Morin came to the guitar by way of the piano, which he first began playing around the age of 10. When he picked up a guitar a couple years later, he was enamored. He played by ear, emulating the sounds he loved from his parents’ and brother’s record collection: Chet Atkins, James Taylor, Cat Stevens and Neil Young.

“I grew up in the ‘70s so, at that time, [there was] no Internet, there was very little TV, mostly radio. And the local music scene was really pretty folky and a lot of bluegrass, so I really grew up in the pursuit of flat-picking and [was influenced by] popular bluegrass bands at the time — David Bromberg, Norman Blake, Tony Rice,” says Morin. “I had really fantastic examples of what the music should be, but then I kind of mashed everything up into a combination of bluegrass and finger-style stuff, mostly from Leo Kottke, which turned into this thing that I do now.”

Morin moved to Colorado just out of high school and formed the Atoll, a world-beat band that he toured with for more than 20 years. “I played electric guitar [in the band], but I continued to mess around with the acoustic guitar,” he says. “Once I stopped doing [the band], my focus was really just acoustic guitar and a lot of practicing — just hours and hours of sitting around and playing. To this day, I try to play quite a lot. I’ve been introduced to open-D tuning by a friend of mine, and it took me about a year to get it going and figure out just the basics of it. But then, once I got it going, I just found it to be really fascinating, and I continue to learn new stuff all the time with that tuning. I just love the way it sounds. There’s a fullness and richness to it that I can’t seem to get out of standard tuning.”

Morin’s reconnection with the acoustic guitar led to the release of his most recent string of solo acoustic albums. Cradle to the Grave is the fourth in the series showcasing his adept fingerpicking style and warm, inviting vocals. An amalgamation of bluegrass, country, rock ’n’ roll, and blues, the album features eight original tunes and three cover songs: Willie Brown’s “Mississippi Blues” and, perhaps more surprisingly, Prince’s “Nothing Compares 2 U” and Phish’s “Back on the Train.”

“Phish is one of my favorite bands … I think that Trey’s playing has just really been inspiring and just the whole feel of the band and the approach they take. There’s so much freedom in what they do, and I used that as an example with my band, when I was rolling around playing clubs and festivals,” Morin explains. “A lot of times we’d play five songs without stopping. We’d just roll from tune to tune, and the whole point of that band was really dance music, just to provide an outlet for people to go out and have fun and dance.”
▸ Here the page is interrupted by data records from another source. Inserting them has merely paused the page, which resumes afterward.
/-- A request that has left for Stoith is answered `UNREACHABLE` in the H-dies (R274): the answer goes to whoever its tag names. -/
def State.answerUnreach (s : State) (p : LPkt) : State :=
  let q : Pkt :=
    { id := 0, kind := 0x21, addr := p.addr, lpn := s.lpn, tag := p.tag, srcEp := 0, dstEp := 0, words := p.words, gen := p.gen, genChk := true,
      ext := ext4 0x0004, data := [], asker := .loader, dest := .hub 0, inHub := true, hub := 0,
      die := 0, plane := 0, row := 0, col := 0, trow := 0, tcol := 0, hops := 0, arrived := true, poisoned := false, via := [], since := 0, inp := 4, copyOf := none }
  if p.tag < 0x1000 then
    match (s.bridge (p.tag / 512)).find? (fun e => e.tag == p.tag) with
    | some e => s.addPkt { q with asker := e.asker, via := [p.tag / 512], arrived := false }
    | none => s
  else if p.tag < 0x5000 then s.addPkt { q with asker := .dma ((p.tag - 0x1000) / 1024) }
  else s.addPkt q

/-- Requeue a UNS packet or unicast `MGT` slot that no longer has a link (R270). A request that no link reaches is answered here (R274), a response is tried on the link its request
arrived on (R273); a broadcast slot is discarded. -/
def State.relink (s : State) (e : QEnt) : State :=
  match e.slot with
  | .pkt p =>
    if isRsp p.kind then
      (match e.arrival with
       | some a => s.sendRsp p a
       | none =>
         match s.linkFor p.dlpn false p.mir p.tag with
         | some (l, _) => s.queueSlot l e.slot none
         | none => s.countUnreach p.dlpn false)
    else
      (match s.sendRemote p 0 with
       | some s1 => s1
       | none => (s.countUnreach p.dlpn false).answerUnreach p)
  | .mgt m => if m.bcast then s else s.sendMgt m
  | _ => s

/-- A failed link's transmit side after its handoff: no frame is outstanding, the next one is number `n` and carries `RSTART`, and only `TIM` waits, which goes on this link alone
(R265; log entry 110). -/
def LinkTx.handedOff (x : LinkTx) (n : Nat) : LinkTx :=
  { x with frames := n, acked := n, rstart := true, cur := [], curIns := 0, hdr := none, buf := [], sent := [], q := x.q.filter (fun e => e.rank == 0), emq := [],
           credit := [0, 0, 0, 0, 0, 0], used := [0, 0, 0, 0, 0, 0] }

/-- Nothing of a failed link's traffic can move: what was in frames and its SCH packets are discarded, its UNS and `MGT` traffic is given a link again, and `LINK_LOST` is
raised where a discarded one carried the current generation (R270). -/
def State.handoffFail (s : State) (l : Nat) : State :=
  let k := s.link l
  let gone := k.tx.sent.map (fun x => x.ent) ++ k.tx.q.filter (fun e => e.rank == 2 || e.rank == 4)
  let again := k.tx.q.filter (fun e => e.rank == 1 || e.rank == 3 || e.rank == 5)
  let s1 := s.setLink l { k with handoff := none, tx := k.tx.handedOff k.tx.acked }
  let s2 := again.foldl (fun u e => u.relink e) s1
  if s.ctx.genLive && gone.any (fun e => e.slot.hasGen s.ctx.gen) then s2.recordFault 4 true 0xFFFF l 0 else s2

/-- Start the handoff of a failed link's traffic on another link of its octet, or end it at once where there is none (R269, R270). -/
def State.handoffStart (s : State) (l : Nat) (tgt : Option Nat) : State :=
  match tgt with
  | some g =>
    let k := s.link l
    let s1 := s.setLink l { k with handoff := some (g, s.time.now), handoffs := satInc 8 k.handoffs }
    ({ s1 with st := { s1.st with handoffs := (s1.st.handoffs + 1) % 2 ^ 32 } }).sendCtl g (.handoffReq l)
  | none => s.handoffFail l

/-- SCH slot `sl` of octet `o` moves to the octet's spare, which enters `UP`; link `l` is the spare position from then on (R267). -/
def State.moveSlot (s : State) (o sl l : Nat) : State :=
  let oc := s.octet o
  let sp := 8 * o + oc.spareIdx
  let s1 := s.setOctet o { oc with spare := l % 8, slots := oc.slots.set sl oc.spare }
  let s2 := s1.setLink l { s1.link l with sch := none }
  s2.setLink sp { s2.link sp with state := 3, sch := some sl }

/-- The octet has a healthy spare for its SCH slots. -/
def State.spareReady (s : State) (o : Nat) : Bool :=
  let oc := s.octet o
  let k := s.link (8 * o + oc.spareIdx)
  oc.spare != 0xFE && k.state == 6 && k.claim != 2

/-- A link has failed (R267, R268): its SCH slot goes to a healthy octet spare, or to the octet's other slot links, and a handoff of its traffic starts. -/
def State.linkFailed (s : State) (l : Nat) : State :=
  let o := l / 8
  let oc := s.octet o
  let k := s.link l
  match k.sch with
  | some sl =>
    if s.spareReady o then (s.moveSlot o sl l).handoffStart l (some (8 * o + oc.spareIdx))
    else
      let s1 := s.setOctet o { oc with short := true }
      s1.handoffStart l (s1.schCarrier o sl)
  | none =>
    match k.wasSch with
    | some sl => (s.setLink l { k with wasSch := none }).handoffStart l (s.schCarrier o sl)
    | none => s.handoffStart l (((List.range 8).map (fun i => 8 * o + i)).find? (fun x => x ≠ l && ((s.link x).state == 3 || (s.link x).state == 6)))

/-- Whether going `DOWN` is a failure that R267 to R270 handle: of a link that carried traffic, or of one that still holds an SCH slot. -/
def Link.failsDown (k : Link) : Bool :=
  let st := if k.state == 1 && k.fast then k.prev else k.state
  st == 3 || st == 5 || st == 6 || (st == 4 && k.sch.isSome)

/-! ### The parent of fabric time (R148, R149) -/

/-- Ticks of 250 µs and of 62.5 µs. -/
def timTimeout : Nat := 250 * us
def timPeriod : Nat := 250000

/-- The configured time master LPN. -/
def State.master (s : State) : Option Nat :=
  match s.cfg.image with
  | some im => if im.timeMaster < 32768 then some im.timeMaster else none
  | none => none

/-- The far end of a link is a usable parent by what its last TIM told (R148). -/
def State.timUsable (s : State) (l : Nat) : Bool :=
  let v := s.timLink l
  v.known && (v.tstate == 2 || v.tstate == 3 || v.tstate == 5) && some v.mlpn == s.master && decide (v.hops ≤ 30)

/-- The parent has sent a TIM within 250 µs, counted from its choice where that is later (R148). -/
def State.timHeardLately (s : State) (l : Nat) : Bool := decide (watchCycle s.time.now ≤ watchCycle (max (s.timLink l).lastAt s.time.parentAt + timTimeout))

/-- The usable far end with the lowest hop count on a link that is `UP` (R147), the lowest link number on a tie (R148). -/
def State.bestParent (s : State) : Option Nat :=
  (allLinks.filter (fun l => (s.link l).state == 3 && s.timUsable l)).foldl (fun m l =>
    match m with
    | none => some l
    | some b => if (s.timLink l).hops < (s.timLink b).hops then some l else some b) none

/-- The parent becomes link `l`: a package without a context acquires, one in holdover with a context passes to `TIME_SLEW`, unless a conflict keeps it in holdover
(R146, R149). FT is to be set once for an acquisition: a change of parent within `TIME_ACQUIRE` sets it no second time (DESIGN CHOICE, log entry 130). -/
def State.takeParent (s : State) (l : Nat) : State :=
  let x := s.time
  let st := if !s.ctx.accepted then (if x.tstate = 2 then 2 else 1) else if x.tstate = 4 ∧ !x.holdConflict then 3 else x.tstate
  { s with time := { x with
    parent := l, parentAt := x.now, hops := (s.timLink l).hops + 1, tstate := st, good := if st = x.tstate then x.good else 0, bad := 0,
    setDue := x.setDue || (st == 1 && x.tstate != 1), holdConflict := if s.ctx.accepted then x.holdConflict else false, noParent := none } }

/-- Lose the parent: the best usable far end takes its place at once (R148); with none the package has had no usable parent since `since`. -/
def State.reparent (s : State) (since : Nat) : State :=
  match s.bestParent with
  | some l => s.takeParent l
  | none => { s with time := { s.time with parent := 0x7F, noParent := some since, good := 0, bad := 0 } }

/-- A link has gone `DOWN`: what its far end told is known no longer, and a parent on it is lost (R148, R154). -/
def State.timDown (s : State) (l : Nat) : State :=
  let s1 := { s with time := { s.time with links := s.time.links.map (fun e => if e.1 = l then (e.1, { e.2 with known := false, conflict := false, measAt := none }) else e) } }
  if s1.time.parent = l ∧ s1.time.tstate ≠ 5 then s1.reparent s1.time.now else s1

/-- A link leaves service for full training (R284, R285): `DOWN`, its lanes without lock, and a training to start. -/
def State.linkDown (s : State) (l retry : Nat) : State :=
  let k := s.link l
  let s1 := s.setLink l { k with state := 0, prev := k.state, lane0 := false, lane1 := false, fast := false, phase := 0, retryAt := some retry, planMismatch := false }
  let s2 := s1.timDown l
  if k.failsDown then s2.linkFailed l else s2

/-- The pool sizes of a link's tier (R262, R263). -/
def defaultPools : List Nat := [1280, 1280, 640, 640, 128, 128]

def State.pools (s : State) (l : Nat) : List Nat :=
  let tier := if l < 64 then 0 else if l < 88 then 1 else 2
  match s.cfg.image with
  | none => defaultPools
  | some im => im.pools.getD tier defaultPools

/-- A fast retrain starts (R285): not within 1 s of a completed one, which leads to full training. Codeword lock is to be gained again; the frame under construction is kept for the
replay. -/
def State.fastStart (s : State) (l : Nat) : State :=
  let k := s.link l
  if !(k.usable || k.state == 2 || k.state == 4) then s
  else
    let again := match k.lastFast with
      | some t => decide (s.time.now < t + 1000 * ms)
      | none => false
    if again then s.linkDown l s.time.now
    else s.setLink l { k with
      state := 1, prev := k.state, lane0 := false, lane1 := false, tx := if k.tx.cur.isEmpty then k.tx else k.tx.close.1, fast := true, fastAt := s.time.now + s.ptStart 2, fastRetrains := satInc 8 k.fastRetrains }

/-- The link layer starts afresh, or a fast retrain ends: credits are initialised with the full pools (R282, R285). -/
def Link.creditInit (k : Link) (pools : List Nat) : Link :=
  { k with
    tx := { k.tx with credit := [0, 0, 0, 0, 0, 0], used := [0, 0, 0, 0, 0, 0] }
    rx := { k.rx with freed := pools, held := [0, 0, 0, 0, 0, 0] } }

/-- Free n credits of a pool at the receiver, of which `PT_CREDIT_HOLD` withholds some (R262, R459). -/
def State.freeCredit (s : State) (l p n : Nat) : State :=
  if 5 < p then s
  else
    let k := s.link l
    let v := s.ptReg 2
    let want := if (fld v 6 0 = l ∨ fld v 6 0 = 127) ∧ fld v 9 7 = p then fld v 22 10 else 0
    let h := nth k.rx.held p
    let h' := if want ≤ h then want else min want (h + n)
    s.setLink l { k with rx := { k.rx with freed := k.rx.freed.set p ((nth k.rx.freed p + n + h - h') % 65536), held := k.rx.held.set p h' } }

/-- Take the first received slot that `f` accepts, an emergency slot first, and free its credits. -/
def State.takeRx (s : State) (l : Nat) (f : Slot → Bool) : Option (Slot × State) :=
  let k := s.link l
  match k.rx.em.find? (fun m => f (.mgt m)), k.rx.q.find? f with
  | some m, _ => some (.mgt m, s.setLink l { k with rx := { k.rx with em := k.rx.em.erase m } })
  | none, none => none
  | none, some x =>
    let s1 := s.setLink l { k with rx := { k.rx with q := k.rx.q.erase x } }
    some (x, s1.freeCredit l x.pool x.flits)

end Sys2Proof.Machine
end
Morin uses the same ethos in his current performances touring behind his solo efforts.

“As a solo player, I can do whatever I want. I can play in whatever key. I can speed things up or slow it down, or just kind of make things up as I go along. And I really dig that freedom to just do whatever I want on stage,” he says. “Sometimes I’ll try stuff and sometimes it works, sometimes it doesn’t. But when it does, it’s a great feeling, and then it’s gone forever.”

While solo spontaneity on stage leads to such ephemeral moments, Morin has a solidified team off-stage that serves as his backbone — and they’re not going anywhere. From recording to promotion, it’s an organic, family affair.
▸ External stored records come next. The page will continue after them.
/-- What a read clears: the RC fields of the register (R10). `same` holds, in the places of the fields, the events of the read's own clock cycle: the field keeps them (R11). -/
def State.regClear (s : State) (a same : Nat) : State :=
  let lo := fld same 15 0
  let hi := fld same 31 16
  match regAt a with
  | .tile p off =>
    if off = 0x10 then s.setBlk p (fun b => { b with sbe := rcKeep b.sbe lo })
    else if off = 0x14 then s.setBlk p (fun b => { b with lateWake := rcKeep b.lateWake lo })
    else if off = 0x24 then s.setBlk p (fun b => { b with nearMiss := rcKeep b.nearMiss lo })
    else s
  | .die d off =>
    if off = 0x04 then s.setDie d { s.die d with dnSbe := rcKeep (s.die d).dnSbe lo }
    else if off = 0x0C then s.setDie d { s.die d with glzSbe := rcKeep (s.die d).glzSbe lo }
    else s
  | .lake k off =>
    let st := s.stack k
    if off = 0x08 then s.setStack k { st with sbe := rcKeep st.sbe lo }
    else if off = 0x1C then s.setStack k { st with idxSkip := rcKeep st.idxSkip lo }
    else if off = 0x20 then s.setStack k { st with genDrop := rcKeep st.genDrop lo }
    else if off = 0x24 then s.setStack k { st with palRange := rcKeep st.palRange lo }
    else s
  | .dma c off => if off = 0x18 then s.setCh c { s.ch c with nearMiss := rcKeep (s.ch c).nearMiss lo } else s
  | .link l off =>
    let k := s.link l
    if off = 0x0C then s.setLink l { k with fecCorr := rcKeep k.fecCorr same }
    else if off = 0x10 then s.setLink l { k with badFrames := rcKeep k.badFrames lo, replays := rcKeep k.replays hi }
    else if off = 0x14 then s.setLink l { k with
      fastRetrains := rcKeep k.fastRetrains (fld same 7 0), fullTrains := rcKeep k.fullTrains (fld same 15 8)
      handoffs := rcKeep k.handoffs (fld same 23 16), nearMiss := rcKeep k.nearMiss (fld same 31 24) }
    else if off = 0x1C then s.setLink l { k with genDrop := rcKeep k.genDrop lo, misroute := rcKeep k.misroute hi }
    else if off = 0x20 then s.setLink l { k with repeatDrop := rcKeep k.repeatDrop lo }
    else s
  | .unreach h off => if off = 0 then { s with st := { s.st with unreach := Tab.put 0 s.st.unreach h (rcKeep (Tab.get 0 s.st.unreach h) lo) } } else s
  | .power off => if off = 0x10 then { s with pw := { s.pw with
      sheds := rcKeep s.pw.sheds (fld same 7 0), flows := rcKeep s.pw.flows (fld same 15 8), leaks := rcKeep s.pw.leaks (fld same 23 16), sprints := rcKeep s.pw.sprints (fld same 31 24) } } else s
  | .reset off =>
    if off = 0x00 then { s with faults := { s.faults with mordRestarts := rcKeep s.faults.mordRestarts (fld same 15 8), watchRestarts := rcKeep s.faults.watchRestarts (fld same 23 16) } }
    else if off = 0x08 then { s with faults := { s.faults with tileDrop := rcKeep s.faults.tileDrop lo, nackRx := rcKeep s.faults.nackRx hi } }
    else s
  | .spare off => if off = 0x1C then { s with spr := { s.spr with takeovers := rcKeep s.spr.takeovers (fld same 7 0), fenceFails := rcKeep s.spr.fenceFails (fld same 15 8), mirRefused := rcKeep s.spr.mirRefused hi } } else s
  | .route _ => s
  | .fw _ => s
  | .none_ => s

/-- The value a read returns: without the events of its own cycle (R11). -/
def State.regShown (s : State) (a same : Nat) : Nat := s.regValue a - ((s.regClear a same).regValue a - (s.regClear a 0).regValue a)

/-- `n` words from a register address on: each is read and its RC fields cleared (R337). `same` gives for each word the events of the cycle of its read. -/
def State.regRead (s : State) (a : Nat) (same : List Nat) : Nat → State × List Nat
  | 0 => (s, [])
  | n + 1 =>
    let r := (s.regClear a (same.headD 0)).regRead (a + 4) same.tail n
    (r.1, s.regShown a (same.headD 0) :: r.2)

/-- A half of `DMA_NEXT` written through the channel's block (R236). -/
def State.dmaNext (s : State) (c : Nat) (hi : Bool) (v : Nat) : State :=
  let x := s.ch c
  if !s.dmaPaused ∧ (x.state = 0 ∨ x.state = 3) then
    s.setCh c { x with next := if hi then x.next % 2 ^ 32 + place v 32 32 else x.next / 2 ^ 32 * 2 ^ 32 + v % 2 ^ 32 }
  else s

/-- What a write does: RW fields are stored, W1C bits cleared, and every other field stands (R9, R10). WO fields have rows of their own. -/
def State.regWrite (s : State) (a v : Nat) : State :=
  match regAt a with
  | .tile p off =>
    if off = 0x04 then s.setBlk p (fun b => b.clearFaults v)
    else if off = 0x0C then s.setBlk p (fun b => { b with chk := v % 8 })
    else s
  | .die d off =>
    let r := s.die d
    if off = 0x00 then s.setDie d { r with scrubEn := bitAt v 4 }
    else if off = 0x08 then s.setDie d { r with dbeValid := r.dbeValid && !bitAt v 0 }
    else if off = 0x10 then s.setDie d { r with gdbeValid := r.gdbeValid && !bitAt v 0 }
    else s
  | .lake k off =>
    let st := s.stack k
    if off = 0x04 then s.setStack k { st with scrubEn := bitAt v 0, spareEn := bitAt v 1 }
    else if off = 0x0C then s.setStack k { st with dbeValid := st.dbeValid && !bitAt v 0 }
    else if off = 0x18 then s.setStack k { st with exhausted := st.exhausted && !bitAt v 6 }
    else s
  | .dma c off =>
    if off = 0x08 then s.dmaNext c false v
    else if off = 0x0C then s.dmaNext c true v
    else if off = 0x14 then s.setCh c { s.ch c with timeoutUs := v % 2 ^ 24 }
    else s
  | .route lpn => { s with st := { s.st with routes := Tab.put 0 s.st.routes lpn (v % 2 ^ 24) } }
  | .spare off =>
    if off = 0x00 then { s with spr := { s.spr with fenceFail := s.spr.fenceFail && !bitAt v 4, multiSilent := s.spr.multiSilent && !bitAt v 5 } }
    else if off = 0x10 then { s with spr := { s.spr with txPoint := v % 2 ^ 32 } }
    else if off = 0x14 then { s with spr := { s.spr with txUnits := v % 2 ^ 32 } }
    else s
  | .link _ _ => s
  | .unreach _ _ => s
  | .power _ => s
  | .reset _ => s
  | .fw _ => s
  | .none_ => s

/-- Whether a register has an RW or W1C field, so that a debug write may reach it (R466). -/
def regWritable (a : Nat) : Bool :=
  match regAt a with
  | .tile _ off => off == 0x04 || off == 0x0C
  | .die _ off => off == 0x00 || off == 0x08 || off == 0x10
  | .lake _ off => off == 0x04 || off == 0x0C || off == 0x18
  | .dma _ off => off == 0x08 || off == 0x0C || off == 0x14
  | .route _ => true
  | .spare off => off == 0x00 || off == 0x10 || off == 0x14
  | _ => false

end Sys2Proof.Machine
end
“What I like about these four records [is that] the recordings are all done live in the studio with no headphones. I’ll sit and play these songs, and just play and play and play them, and a friend of mine has recorded all these albums,” Morin explains. “We’ve gotten together, I think, a pretty successful team with Maple Street Music and [my wife] promoting the live shows and the recordings, and Rich [Werdes] recording them, and we have the same person that’s been mastering and mixing the CDs, too. It’s just like the perfect combination of people and I like to think that I promote one guy, one guitar. People still are interested in such a thing … I just really enjoy being able to stand on stage by myself being able to do what I do.”
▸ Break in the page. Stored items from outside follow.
-- ==== Sys2Proof/Machine/AttestCmds.lean ====
section
/-!
DEFINITION. The commands of groups 0x08xx and 0x09xx: attestation, identity and management keys (R335, R336, R455 to R457), logs and registers (R337, R314, R346, R421, R422).
-/
namespace Sys2Proof.Machine

/-! ### Reports (R456, R457) -/

/-- The entry of a defect as log 3 shows it (R346). -/
def Defect.bytes (d : Defect) : List Byte :=
  leBytes 8 d.ft ++ leBytes 1 d.kind ++ leBytes 1 d.source ++ zeros 2 ++ leBytes 4 d.location ++ leBytes 1 d.spare ++ zeros 15

/-- The 48 bytes of the perturbation registers in number order (R464). -/
def State.pertBytes (s : State) : List Byte := (List.range 12).flatMap (fun i => leBytes 4 (Tab.get 0 s.pert.regs (i + 1)))

/-- The body of a report. -/
def State.reportBody (s : State) (nonce : List Byte) : List Byte :=
  let f := s.fw
  let other := f.slots.getD (1 - f.run) []
  leBytes 4 0x54413959 ++ leBytes 2 1 ++ leBytes 2 512 ++ nonce ++ leBytes 8 s.time.ft ++ leBytes 4 s.pidWord ++ leBytes 8 s.pkg.serial ++ leBytes 1 0x09 ++ leBytes 1 0xB0
    ++ leBytes 1 f.arb ++ leBytes 1 f.flags ++ leBytes 4 (fwVersion f.runImage) ++ leBytes 1 (fwSvn f.runImage) ++ leBytes 1 f.run ++ zeros 2
    ++ shake256 f.runImage 64 ++ (if s.fwValid other then shake256 other 64 else zeros 64) ++ (if f.staging then f.stageDigest else zeros 64)
    ++ (match s.cfg.image with
      | some im => im.digest
      | none => zeros 64)
    ++ shake256 (s.logs.defects.flatMap Defect.bytes) 64 ++ leBytes 4 s.ctxIdShown ++ leBytes 2 s.ctx.gen ++ leBytes 2 s.lpnWord ++ leBytes 1 s.shown ++ leBytes 1 s.reasonShown
    ++ leBytes 1 s.spr.state ++ zeros 1 ++ leBytes 4 s.debugFlags ++ shake256 s.pertBytes 64
    ++ leBytes 1 (maskOf ((List.range 4).filter (fun i => Tab.has s.m.keys i)) + 16 * (f.revoked % 16)) ++ zeros 3 ++ leBytes 4 f.boots ++ zeros 32

def reportLen : Nat := 50368

/-- A report: its body and the signature of the identity key over it. -/
def reportOf (body : List Byte) : List Byte := body ++ (List.range 49856).map (Config.signByte body)

/-- The report that an `ATTEST` of a mailbox reads: the cached one for the nonce it was formed for, else a new one, which takes its place. -/
def State.report (s : State) (mb : Nat) (nonce : List Byte) : State × List Byte :=
  let fresh := s.reportBody nonce
  let new := ({ s with fw := { s.fw with reports := Tab.set s.fw.reports mb (nonce, fresh) } }, fresh)
  match Tab.find s.fw.reports mb with
  | some (n, b) => if n = nonce then (s, b) else new
  | none => new

/-- `ATTEST`. -/
def execAttest (mb t : Nat) (s : State) : Out1 :=
  ok (s.commandNow mb t (Cmd.fixed 0x0801 40 [1, 2] true [(36, 4)]) (fun u r =>
    let off := r.f 32 4
    if reportLen ≤ off then (u, Resp.err 0x0801)
    else
      let x := u.report mb (r.payload.take 32)
      (x.1, ⟨0, leBytes 4 reportLen ++ leBytes 4 off, ((reportOf x.2).drop off).take r.cap⟩)))

/-! ### Identity (R455) -/

/-- Bytes `off` to `off + n − 1` of the blob that the part decides. -/
def certBytes (off n : Nat) : List Byte := (List.range n).map (fun i => Config.certByte (off + i))

/-- A certificate of the blob that starts at byte `at_`: kind, device serial, and the digest of the issuer's key. -/
def certificate (at_ kind serial : Nat) (issuer : List Byte) : List Byte :=
  leBytes 4 0x54433959 ++ leBytes 2 1 ++ leBytes 1 kind ++ zeros 1 ++ certBytes (at_ + 8) 24 ++ leBytes 8 serial ++ zeros 8 ++ certBytes (at_ + 48) 64 ++ issuer ++ zeros 16
    ++ certBytes (at_ + 192) 49856

def certLen : Nat := 50048
def blobLen : Nat := 100112

/-- The identity blob: its header, the device certificate, and the manufacturing certificate that signed it. -/
def State.identityBlob (s : State) : List Byte :=
  let b := 16 + certLen
  leBytes 4 0x44493959 ++ leBytes 2 1 ++ leBytes 2 2 ++ zeros 8 ++ certificate 16 0 s.pkg.serial (shake256 (certBytes (b + 48) 64) 64) ++ certificate b 1 0 (certBytes (b + 112) 64)

/-- `IDENTITY`. -/
def execIdentity (mb t : Nat) (s : State) : Out1 :=
  ok (s.commandNow mb t (Cmd.fixed 0x0802 4 [1, 2] true []) (fun u r =>
    let off := r.f 0 4
    if blobLen ≤ off then (u, Resp.err 0x0801)
    else (u, ⟨0, leBytes 4 blobLen ++ leBytes 4 off, (u.identityBlob.drop off).take r.cap⟩)))

/-! ### Management keys (R335, R336) -/

/-- The request payload in a mailbox's slot is written over with zero bytes. -/
def State.wipePayload (s : State) (mb n : Nat) : State := { s with h := { s.h with ram := Mem.store s.h.ram (slotAddr mb (s.mbx mb).cons + 16) (zeros n), slotOld := Tab.del s.h.slotOld (slotAddr mb (s.mbx mb).cons) } }

/-- `KEY_SET`. -/
def execKeySet (mb t : Nat) (s : State) : Out1 :=
  ok (s.commandNow mb t (Cmd.fixed 0x0803 36 [1, 2] false [(1, 3)]) (fun u r =>
    let k := r.f 0 1
    let w := u.wipePayload mb 36
    if 3 < k then (w, Resp.err 0x0802)
    else if r.party = 1 ∧ Tab.has u.m.keys k then (w, Resp.err 0x0803)
    else ({ w with m := { w.m with keys := Tab.set w.m.keys k ⟨(r.payload.drop 4).take 32, 0, 0⟩ } }, Resp.ok_ [])))

/-- `KEY_CLEAR`. -/
def execKeyClear (mb t : Nat) (s : State) : Out1 :=
  ok (s.commandNow mb t (Cmd.fixed 0x0804 4 [2] false [(1, 3)]) (fun u r =>
    let k := r.f 0 1
    if 3 < k then (u, Resp.err 0x0802)
    else if Tab.has u.m.keys k ∧ u.m.keys.length = 1 then (u, Resp.err 0x0804)
    else ({ u with m := { u.m with keys := Tab.del u.m.keys k } }, Resp.ok_ [])))

/-! ### Logs (R337) -/

def EventEnt.bytes (e : EventEnt) : List Byte := leBytes 8 e.ft ++ leBytes 2 e.event ++ leBytes 1 e.source ++ zeros 1 ++ leBytes 20 e.data

def FaultEnt.bytes (e : FaultEnt) : List Byte :=
  leBytes 8 e.ft ++ leBytes 1 e.bit ++ leBytes 1 (b2n e.killed) ++ leBytes 2 e.gen ++ leBytes 4 e.ctxId ++ leBytes 2 e.stepId ++ leBytes 2 e.location ++ leBytes 8 e.detail ++ zeros 4

/-- The defect list as log 3 (R346): one entry for each unit of the union, with every source that marked it; `FT` is 0 until flash holds the unit. -/
def Logs.defectLog (l : Logs) : List Defect :=
  (l.fuses.map (fun (d : Defect) => { d with ft := 0, source := d.source ||| 1 }) ++ l.defects
    ++ (l.bist ++ l.pendingDefects).map (fun (d : Defect) => { d with ft := 0 })).foldl (fun acc d => markIn d acc) []

/-- The entries ever written to a log, and how many of the newest it keeps. -/
def State.logEntries (s : State) (log : Nat) : List (List Byte) × Nat :=
  if log = 0 then (s.logs.events.map EventEnt.bytes, 4096)
  else if log = 1 then (s.logs.orders.map (leBytes 32), 1024)
  else if log = 2 then (s.logs.faults.map FaultEnt.bytes, 1024)
  else (s.logs.defectLog.map Defect.bytes, s.logs.defectLog.length)

/-- `LOG_READ`. -/
def execLogRead (mb t : Nat) (s : State) : Out1 :=
  ok (s.commandNow mb t (Cmd.fixed 0x0901 12 [1, 2] true [(1, 3), (10, 2)]) (fun u r =>
    if 3 < r.f 0 1 then (u, Resp.err 0x0901)
    else
      let x := u.logEntries (r.f 0 1)
      let oldest := x.1.length - x.2
      let n := if r.staged then r.f 8 2 else min 7 (r.f 8 2)
      let es := ((x.1.drop (max oldest (r.f 4 4))).take n).flatten
      let head := leBytes 4 oldest ++ leBytes 4 x.1.length
      (u, if r.staged then ⟨0, head, es⟩ else Resp.ok_ (head ++ es))))

/-- The ranges that `REG_READ` reads: first address and end. -/
def regRanges : List (Nat × Nat) :=
  [(0x1F040000000, 0x1F040270000), (0x1F050000000, 0x1F050040000), (0x1F060000000, 0x1F060080000), (0x1F070000000, 0x1F070010000), (0x1F080000000, 0x1F080060000),
   (0x1F081000000, 0x1F081020000), (0x1F082000000, 0x1F082002000)]

/-- `REG_READ`. `same` gives for each word the events of the clock cycle of its read (R11). -/
def execRegRead (mb : Nat) (same : List Nat) (t : Nat) (s : State) : Out1 :=
  ok (s.commandNow mb t (Cmd.fixed 0x0902 12 [1, 2] false [(10, 2)]) (fun u r =>
    let a := r.f 0 8
    let n := r.f 8 2
    if a % 4 ≠ 0 ∨ n = 0 ∨ 56 < n ∨ !regRanges.any (fun x => decide (x.1 ≤ a ∧ a + 4 * n ≤ x.2)) then (u, Resp.err 0x0902)
    else
      let x := u.regRead a same n
      (x.1, Resp.ok_ (x.2.flatMap (leBytes 4)))))

end Sys2Proof.Machine
end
Photo credit: Timothy Duffy

Canon Fodder: Cowboy Junkies, ‘The Trinity Session’

Roots” is an impossibly broad term that reasonably encompasses every strain of American music, from folk and country and gospel to bluegrass and blues and rock, from hollers, reels, and jigs to ballads, anthems, and laments. That makes for an incredibly diverse catalog of songs and albums that fall under that heading. Each month Stephen Deusner examines an album that lies either in the center — or more often in the margins — of what might be considered the roots canon … if there even is such a thing.

Let’s get the formalities out of the way first: The Cowboy Junkies’ second album was recorded at the Church of the Holy Trinity in Toronto in November, 1987. The church was initially reluctant to let a secular rock group hold sessions there, so the band broke the ninth commandment and bore false witness: They said they were a gospel act called the Timmins Family Singers and they were recording a holiday radio special. Many of the songs were captured with the band playing around one microphone, with Margo Timmins’ vocals broadcast over the church PA. It took either one day or several days, depending on who’s telling the story.

When fans talk about The Trinity Session, they almost always foreground the circumstances of its recording, as though that setting demonstrates the album’s authenticity — as though authenticity were objectively demonstrable. Overshadowing the music, the story of the album has become the album, and even the band is complicit: In 2007, they celebrated their breakthrough’s 20th anniversary by rebooking the same church, inviting some popular fans inside (including Vic Chesnutt and Ryan Adams), and re-recording the album song for song.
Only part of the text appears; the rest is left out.